Shady gardening practices
Tomatoes are so versatile and essential to the way I cook that they always get the coveted, prime sunshine spots in the garden. Of course, I should mention that the coveted, prime sunshine spots in my shady garden probably get the bare minimum amount of six hours of sunshine required for most garden veggies.
Since I killed half of them while they were trying to establish themselves (or at least allowed them to be cruelly devoured by something), over half of my tomato plants are newcomers, thanks to my mom's generous donation of tomato plants over the 4th of July, which is pretty evident by the size of the plants on this trellis. Notice only two plants are halfway up the trellis while three others don't even reach the bottom of the netting.
Most of the transplants are looking pretty good, thanks to the rain we've had in the last week and a half. This one is on my sunniest trellis, showing very little trauma from its recent relocation.
The amaranth, which I decided to let live because of it's unusual appearance, is looking fine, too.

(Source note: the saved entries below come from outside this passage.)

theorem State.gmiShow_within {sc r₀ s₀} (c : Carrier) (hs : sub [.regs, .fecA, .fecB] sc = true) (h₀ : Within sc r₀ s₀) :
    Within sc r₀ (State.gmiShow c s₀) := by
  unfold State.gmiShow
  repeat' first
    | with_reducible assumption
    | ((with_reducible refine sub_trans ?_ hs); exact rfl)
    | with_reducible exact trivial
    | with_reducible refine within_ite ?_ (fun _ => ?_)
    | with_reducible refine State.setFec_within _ _ ?_ ?_
    | with_reducible refine State.setFld_within _ _ _ ?_ ?_
    | split
    | (dsimp only)

theorem State.rxSuperframe_within {sc r₀ s₀} (c : Carrier) (m : RxMeas) (x : PolOut) (y : PolOut) (hs : sub [.regs, .coreA, .coreB, .hif, .free, .eqA, .eqB, .crA, .crB, .log] sc = true) (h₀ : Within sc r₀ s₀) :
    Within sc r₀ (State.rxSuperframe c m x y s₀) := by
  unfold State.rxSuperframe
  repeat' first
    | with_reducible assumption
    | ((with_reducible refine sub_trans ?_ hs); exact rfl)
    | with_reducible exact trivial
    | with_reducible refine within_ite ?_ (fun _ => ?_)
    | with_reducible refine State.faultRestart_within _ ?_ ?_
    | with_reducible refine State.rxRejoin_within _ ?_ ?_
    | with_reducible refine State.crKeep_within _ _ _ ?_ ?_
    | with_reducible refine State.crErased_within _ _ ?_ ?_
    | with_reducible refine State.crSlips_within _ _ _ ?_ ?_
    | with_reducible refine State.crGmi_within _ _ _ ?_ ?_
    | with_reducible refine State.crSnr_within _ _ _ ?_ ?_
    | with_reducible refine State.crStep_within _ _ _ _ ?_ ?_
    | with_reducible refine State.eqMode_within _ ?_ ?_
    | with_reducible refine State.polSwap_within _ ?_ ?_
    | with_reducible refine State.polCheck_within _ _ ?_ ?_
    | with_reducible refine State.sopReport_within _ ?_ ?_
    | split
    | (dsimp only)

theorem execRxSuperframeBoundary_within {sc r₀ s₀} (c : Carrier) (m : RxMeas) (hs : sub [.regs, .mem, .coreA, .coreB, .qc, .hws, .hif, .pwr, .free, .eqA, .eqB, .crA, .crB, .fecA, .fecB, .anl, .log, .ecc] sc = true) (h₀ : Within sc r₀ s₀) :
    OutWithin sc r₀ (execRxSuperframeBoundary c m s₀) := by
  unfold execRxSuperframeBoundary
  repeat' first
    | with_reducible assumption
    | ((with_reducible refine sub_trans ?_ hs); exact rfl)
    | with_reducible exact trivial
    | with_reducible refine within_ite ?_ (fun _ => ?_)
    | with_reducible refine outWithin_next ?_
    | with_reducible refine outWithin_ite ?_ ?_
    | with_reducible exact outWithin_fault _
    | with_reducible refine State.rxSuperframe_within _ _ _ _ ?_ ?_
    | with_reducible refine State.gmiShow_within _ ?_ ?_
    | with_reducible refine State.eqCommandsDue_within _ ?_ ?_
    | with_reducible refine State.faultRestart_within _ ?_ ?_
    | with_reducible refine State.crCaptures_within _ _ _ ?_ ?_
    | with_reducible refine State.rxfBoundary_within _ _ ?_ ?_
    | with_reducible refine State.releaseWaiters_within ?_ ?_
    | with_reducible refine State.armBoundary_within _ ?_ ?_
    | split
    | (dsimp only)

I've also got tomatoes in traditional cages, although I tried to beef up my flimsy cages by putting pounding rebar or wooden stakes into the ground to help keep the cage upright when the plant gets enormous. Even though my tomatoes are slow to grow and produce, I know that by next month, this plant will be overflowing its cage.
After years of losing the first few tomatoes to blossom end rot, I decided to follow the advice of the CSU extension office and mulch with straw around all of my plants. So far, the green tomatoes are showing no signs of blossom end rot, but it usually doesn't show up until the tomato is ripening and I still haven't had a ripe tomato from my shade garden yet!